Learning Assemble, Step 9 - Sitemap

2014-11-03

Our static site needs a sitemap to help search engines find our awesome content. Sitemaps define where content exists in your site, with some metadata about when it last changed, how frequently it is likely to change, and the relative priority of each page.

I have previously tried to generate a sitemap in an Assemble project using Handlebars templates, but had to give up when it became apparent how difficult XML output is in Assemble. Today, we're going to cheat by installing and configuring the appropriately named assemble-middleware-sitemap, Assemble middleware that will generate our XML sitemap for us.

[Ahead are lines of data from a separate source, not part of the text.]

/-- One more operation, whose own mask lies within the mask. -/
theorem Good.step {W V : Nat} {a x y : State} (g : Good V x y) (hw : V ||| W = W) (h : Good W a x) : Good W a y where
  same p hp := Part.same_trans (h.same p hp) (g.same p (by
    cases hv : V.testBit p.idx with
    | false => rfl
    | true => rw [lor_eq_bit hw _ hv] at hp; exact absurd hp (by decide)))
  mem hm := g.mem (h.mem hm)
  regs hm := g.regs (h.regs hm)
  live hm := g.live (h.live hm)
  free := Nat.le_trans h.free g.free
  otp := Otp.le_trans h.otp g.otp

theorem Good.cut {W : Nat} {a x y : State} (h : Good W a x) (k : Good W a x → Good W a y) : Good W a y := k h

theorem Good.cutF {α : Type} {W : Nat} {a y : State} {x : α → State} (h : ∀ c, Good W a (x c))
    (k : (∀ c, Good W a (x c)) → Good W a y) : Good W a y := k h

theorem Good.cutG {W : Nat} {a y : State} {x : State → State} (h : ∀ z, Good W z (x z)) (k : (∀ z, Good W z (x z)) → Good W a y) :
    Good W a y := k h

theorem Good.cutH {β : Type} {W : Nat} {a y : State} {x : State → β → State} (h : ∀ z c, Good W z (x z c))
    (k : (∀ z c, Good W z (x z c)) → Good W a y) : Good W a y := k h

theorem Good.trans {W : Nat} {a x y : State} (h : Good W a x) (k : Good W x y) : Good W a y := k.step (Nat.or_self W) h

theorem Good.ite {W : Nat} {a x y : State} {c : Prop} [Decidable c] (h : Good W a x) (k : Good W a y) :
    Good W a (if c then x else y) := by split <;> assumption

theorem Good.ite_fst {γ : Type} {W : Nat} {a : State} {x y : State × γ} {c : Prop} [Decidable c] (h : Good W a x.1) (k : Good W a y.1) :
    Good W a (if c then x else y).1 := by split <;> assumption

theorem Good.ite_snd {γ : Type} {W : Nat} {a : State} {x y : γ × State} {c : Prop} [Decidable c] (h : Good W a x.2) (k : Good W a y.2) :
    Good W a (if c then x else y).2 := by split <;> assumption

theorem Good.ofFold {α β : Type} {W : Nat} {a : State} (π : β → State) {f : β → α → β} {l : List α} {b : β}
    (hf : ∀ x b, Good W a (π b) → Good W a (π (f b x))) (h : Good W a (π b)) : Good W a (π (l.foldl f b)) := by
  induction l generalizing b with
  | nil => exact h
  | cons x l ih => exact ih (hf x b h)

theorem Good.foldl {α : Type} {W : Nat} {a : State} {f : State → α → State} {l : List α} {b : State}
    (hf : ∀ x b, Good W a b → Good W a (f b x)) (h : Good W a b) : Good W a (l.foldl f b) := Good.ofFold id hf h

theorem Good.foldl_fst {α γ : Type} {W : Nat} {a : State} {f : State × γ → α → State × γ} {l : List α} {b : State × γ}
    (hf : ∀ x b, Good W a b.1 → Good W a (f b x).1) (h : Good W a b.1) : Good W a (l.foldl f b).1 := Good.ofFold Prod.fst hf h

theorem Good.foldl_snd {α γ : Type} {W : Nat} {a : State} {f : γ × State → α → γ × State} {l : List α} {b : γ × State}
    (hf : ∀ x b, Good W a b.2 → Good W a (f b x).2) (h : Good W a b.2) : Good W a (l.foldl f b).2 := Good.ofFold Prod.snd hf h

theorem Good.fst {γ : Type} {W : Nat} {a t : State} {p : State × γ} {y : γ} (e : p = (t, y)) (h : Good W a p.1) : Good W a t := by
  rw [e] at h; exact h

Sitemaps are fairly simple XML documents that look like this:

<?xml version="1.0" encoding="UTF-8"?>
<urlset xmlns="http://www.sitemaps.org/schemas/sitemap/0.9">
    <url>
        <loc>http://www.batchiq.com/</loc>
        <lastmod>2014-10-15</lastmod>
        <changefreq>daily</changefreq>
        <priority>1</priority>
    </url>
    <url>
        <loc>http://www.batchiq.com/features.html</loc>
        <lastmod>2014-10-15</lastmod>
        <changefreq>weekly</changefreq>
        <priority>0.8</priority>
    </url>
</urlset>

Building a Sitemap with assemble-middleware-sitemap

We are going to use assemble-middleware-sitemap to build our sitemap. This is a plugin that will run as part of the Assemble task. Following the instructions, we install it:

npm install assemble-middleware-sitemap --save-dev

And then update our Gruntfile to include the middleware (a.k.a. "plugin"):


        assemble: {
            hello: {
                options: {
                    data: 'source/data/*.{json,yml}',
                    layoutdir: 'source/templates/layouts',
                    layout: 'default.hbs',
                    partials: 'source/templates/partials/**/*.hbs',
                    collections: [
                        { name: 'navTags', inflection: 'navTag' }
                    ],
                    helpers: ['source/helpers/**/*.js'],
                    plugins: ['assemble-middleware-sitemap']
                },
                files: [
                    { expand: true, cwd: 'source/templates/pages', src: '**/*.{hbs,md}', dest: 'output/' }
                ]
            }
        },

Now when we run the Assemble task, it generates a sitemap file at output/sitemap.xml. It's a very basic sitemap, because we haven't configured anything yet, but it shows how easily you can get started with assemble-middleware-sitemap.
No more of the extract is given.